In October 2012, FDEP issued a RAP approval order, which requires a limited semi-annual NAM. The most recent groundwater-monitoring event was conducted in September 2016. Natural attenuation default criteria were met at all locations sampled and the semi-annual report was submitted on October 4, 2016 with the recommendation that semi-annual monitoring should continue at this facility. The next semi-annual NAM is scheduled for the first quarter of 2017.

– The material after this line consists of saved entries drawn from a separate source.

-- ==== Sys2Proof/Machine/Operands.lean ====
section
/-! DEFINITION. The wire forms: numbers, sets, codes, the requests and their payloads, the checks of
arguments, and replies (R191 to R194 and the tables of section 11.7). -/

namespace Sys2Proof.Machine

/-! ### Numbers and sets (R193) -/

/-- One byte of a number within 0 to 255. -/
def byte (n : Nat) : Byte := BitVec.ofNat 8 n

/-- Two bytes, high byte first. -/
def bytes2 (n : Nat) : List Byte := [byte (n / 256), byte n]

/-- Four bytes, high byte first. -/
def bytes4 (n : Nat) : List Byte := [byte (n / 16777216), byte (n / 65536), byte (n / 256), byte n]

/-- Yes and no are 1 and 0. -/
def yesNo (b : Bool) : Byte := if b then 1#8 else 0#8

/-- The number that two bytes carry, high byte first. -/
def half (hi lo : Byte) : Half := hi ++ lo

/-- The number that four bytes carry, high byte first. -/
def quad (a b c d : Byte) : Quad := (a ++ b) ++ (c ++ d)

/-- The two bytes of a 16-bit number, high byte first. -/
def halfBytes (x : Half) : List Byte := [x.extractLsb' 8 8, x.extractLsb' 0 8]

/-- The four bytes of a 32-bit number, high byte first. -/
def quadBytes (x : Quad) : List Byte :=
  [x.extractLsb' 24 8, x.extractLsb' 16 8, x.extractLsb' 8 8, x.extractLsb' 0 8]

/-- `n` bytes of a number, low byte first: item i of a set is bit (i mod 8) of byte (i div 8). -/
def setBytes : Nat → Nat → List Byte
  | 0, _ => []
  | n + 1, v => byte v :: setBytes n (v / 256)

/-- The number whose bytes, low byte first, these are. -/
def setValue : List Byte → Nat
  | [] => 0
  | b :: bs => b.toNat + 256 * setValue bs

/-- An optional value of a fixed number of bytes: presence, then the value or zeros. -/
def optional (size : Nat) (v : Option (List Byte)) : List Byte :=
  match v with
  | some bs => 1#8 :: bs
  | none => 0#8 :: List.replicate size 0#8

/-- A timer in a reply: absent when stopped, its expiry time when running. -/
def timerBytes (t : Option Time) : List Byte := optional 4 (t.map fun e => bytes4 e.toNat)

/-- A list of entries behind its count, cut after the last whole entry that fits a payload of which
`used` bytes are taken by everything but the count and the entries (R194). -/
def cutList (used size : Nat) (entries : List (List Byte)) : List Byte :=
  byte entries.length :: (entries.take ((Config.payloadMax - used - 1) / size)).flatten

/-! ### Enumeration codes (section 11.7) -/

/-- Line state codes. -/
def LineState.code : LineState → Byte
  | .disabled => 0#8
  | .settling => 1#8
  | .idle => 2#8
  | .seizing => 3#8
  | .seized => 4#8
  | .pulsing => 5#8
  | .collecting => 6#8
  | .held => 7#8
  | .opened => 8#8
  | .underTest => 9#8
  | .faulted => 10#8

/-- Methods codes. -/
def Methods.code : Methods → Byte
  | .pulse => 0#8
  | .tone => 1#8
  | .both => 2#8

/-- Record mode codes. -/
def RecordMode.code : RecordMode → Byte
  | .single => 0#8
  | .continuous => 1#8

/-- Closure cause codes. -/
def Cause.code : Cause → Byte
  | .length => 0#8
  | .timeout => 1#8
  | .full => 2#8
  | .release => 3#8
  | .flash => 4#8

/-- The window code of a record: 0 to 7, 8 DEFAULT, 9 UNBOUND. -/
def RecordWindow.code : RecordWindow → Byte
  | .window i => byte i.val
  | .default => 8#8
  | .unbound => 9#8

/-- Pair state codes. -/
def PairState.code : PairState → Byte
  | .clear => 0#8
  | .suspect => 1#8
  | .confirmed => 2#8
  | .recheck => 3#8

/-- Binder notice mode codes. -/
def NoticeMode.code : NoticeMode → Byte
  | .every => 0#8
  | .startStop => 1#8

/-- Test kind codes. -/
def TestKind.code : TestKind → Byte
  | .insulation => 0#8
  | .foreign => 1#8
  | .full => 2#8

/-- Origin codes. -/
def TestOrigin.code : TestOrigin → Byte
  | .watch => 0#8
  | .controller => 1#8

/-- Test phase codes. -/
def RunPhase.code : RunPhase → Byte
  | .quiet => 0#8
  | .reading => 1#8

/-- Result codes. -/
def Verdict.code : Verdict → Byte
  | .pass => 0#8
  | .fail => 1#8
  | .inconclusive => 2#8

/-- Abort cause codes; 0 is none. -/
def AbortCause.code : AbortCause → Byte
  | .subscriber => 1#8
  | .busTimeout => 2#8
  | .cancelled => 3#8

/-- An outcome and its abort cause, one byte each. -/
def TestOutcome.bytes : TestOutcome → List Byte
  | .result v => [v.code, 0#8]
  | .aborted c => [3#8, c.code]

/-- Reset cause codes. -/
def ResetCause.code : ResetCause → Byte
  | .power => 0#8
  | .pin => 1#8
  | .request => 2#8

/-- A digit with its method: symbol in bits 0 to 3, method in bit 4 (R193). -/
def Digit.code (d : Digit) : Byte :=
  byte (d.symbol.val + match d.method with
    | .pulse => 0
    | .tone => 16)

/-- The six marks as bits 0 to 5 (section 11.7). -/
def Marks.code (m : Marks) : Byte :=
  byte (m.mutilated.toNat + 2 * m.badPulseCount.toNat + 4 * m.learnOverflow.toNat +
    8 * m.rateOutOfRange.toNat + 16 * m.toneInPulse.toNat + 32 * m.detectorWait.toNat)

/-- The kind with a kind number (R171). -/
def Kind.ofNum : Fin 8 → Kind
  | 0 => .hook
  | 1 => .flash
  | 2 => .record
  | 3 => .overrun
  | 4 => .loopHeld
  | 5 => .fault
  | 6 => .binder
  | 7 => .testDone

/-! ### Statuses and replies (R192) -/

/-- The reply statuses (R192). -/
inductive Status where
  | done
  | queued
  | full
  | badArg
  | badState
  | conflict
  | inTest
  | empty
  | notFound
  | unknown
deriving DecidableEq, Repr

/-- The code of a status (R192). -/
def Status.code : Status → Byte
  | .done => 0#8
  | .queued => 1#8
  | .full => 2#8
  | .badArg => 3#8
  | .badState => 4#8
  | .conflict => 5#8
  | .inTest => 6#8
  | .empty => 7#8
  | .notFound => 8#8
  | .unknown => 9#8

/-- What an execution answers: a status, and the reply fields of a DONE reply. -/
structure Reply where
  status : Status
  fields : List Byte
deriving DecidableEq, Repr

/-- A reply of the status alone. -/
def Reply.of (st : Status) : Reply := ⟨st, []⟩

/-- A reply's payload: the status, with the fields after it only when it is DONE (R192). -/
def Reply.payload (r : Reply) : List Byte :=
  match r.status with
  | .done => r.status.code :: r.fields
  | st => [st.code]

/-- The frame of a reply to a request of a type and tag (R186, R192). -/
def Reply.frame (r : Reply) (type tag : Byte) : Frame := ⟨type + 0x80#8, tag, r.payload⟩

/-! ### Requests and their payloads (section 11.6) -/

/-- A request, decoded: its name and its arguments as the frame carries them. -/
inductive Request where
  | lineEnable (lines : BitVec 64)
  | lineDisable (lines : BitVec 64)
  | lineMap (line pair profile : Byte)
  | lineSwap (lineA lineB : Byte)
  | lineReset (line : Byte)
  | lineQuery (line : Byte)
  | profileWrite (profile : Byte) (fields : ProfileArgs)
  | profileRead (profile : Byte)
  | scanMode (mode : Byte)
  | detectorService (detector service : Byte)
  | detectorQuery
  | windowWrite (args : WindowWriteArgs)
  | windowRead (window : Byte)
  | recordTake (selector line : Byte)
  | recordList
  | overrunClear (line : Byte)
  | faultLimits (pairs : BitVec 72) (foreignV leakMa : Byte)
  | watchSet (args : WatchArgs)
  | pairQuery (pair : Byte)
  | testOrder (pair kind : Byte)
  | testCancel (pair : Byte)
  | testSet (args : TestSetArgs)
  | testQuery
  | routeWrite (kind cls : Byte)
  | noticeEnable (kinds : BitVec 8) (sources : BitVec 145)
  | noticeDisable (kinds : BitVec 8) (sources : BitVec 145)
  | noticePoll
  | identify
  | partReset
deriving DecidableEq, Repr

/-- The type byte of a request (section 11.6). -/
def Request.type : Request → Byte
  | .lineEnable _ => 0x01#8
  | .lineDisable _ => 0x02#8
  | .lineMap _ _ _ => 0x03#8
  | .lineSwap _ _ => 0x04#8
  | .lineReset _ => 0x05#8
  | .lineQuery _ => 0x06#8
  | .profileWrite _ _ => 0x07#8
  | .profileRead _ => 0x08#8
  | .scanMode _ => 0x09#8
  | .detectorService _ _ => 0x0A#8
  | .detectorQuery => 0x0B#8
  | .windowWrite _ => 0x0C#8
  | .windowRead _ => 0x0D#8
  | .recordTake _ _ => 0x0E#8
  | .recordList => 0x0F#8
  | .overrunClear _ => 0x10#8
  | .faultLimits _ _ _ => 0x11#8
  | .watchSet _ => 0x12#8
  | .pairQuery _ => 0x13#8
  | .testOrder _ _ => 0x14#8
  | .testCancel _ => 0x15#8
  | .testSet _ => 0x16#8
  | .testQuery => 0x17#8
  | .routeWrite _ _ => 0x18#8
  | .noticeEnable _ _ => 0x19#8
  | .noticeDisable _ _ => 0x1A#8
  | .noticePoll => 0x1B#8
  | .identify => 0x1C#8
  | .partReset => 0x1D#8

Although the duration of the FDEP-required limited NAM cannot be determined with certainty, we anticipate that total costs to complete the remedial action will not exceed $50,000. The annual cost to conduct the limited NAM program is not expected to exceed $8,000.
Pensacola, Florida
FPU formerly owned and operated a MGP in Pensacola, Florida, which was subsequently owned by Gulf Power. Portions of the site are now owned by the City of Pensacola and the FDOT. In October 2009, FDEP informed Gulf Power that it would approve a conditional No Further Action determination for the site with the requirement for institutional and engineering controls. On June 16, 2014, FDEP issued a draft memorandum of understanding between FDOT and FDEP to implement site closure with approved institutional and engineering controls for the site. We anticipate that FPU’s share of remaining legal and cleanup costs will not exceed $5,000.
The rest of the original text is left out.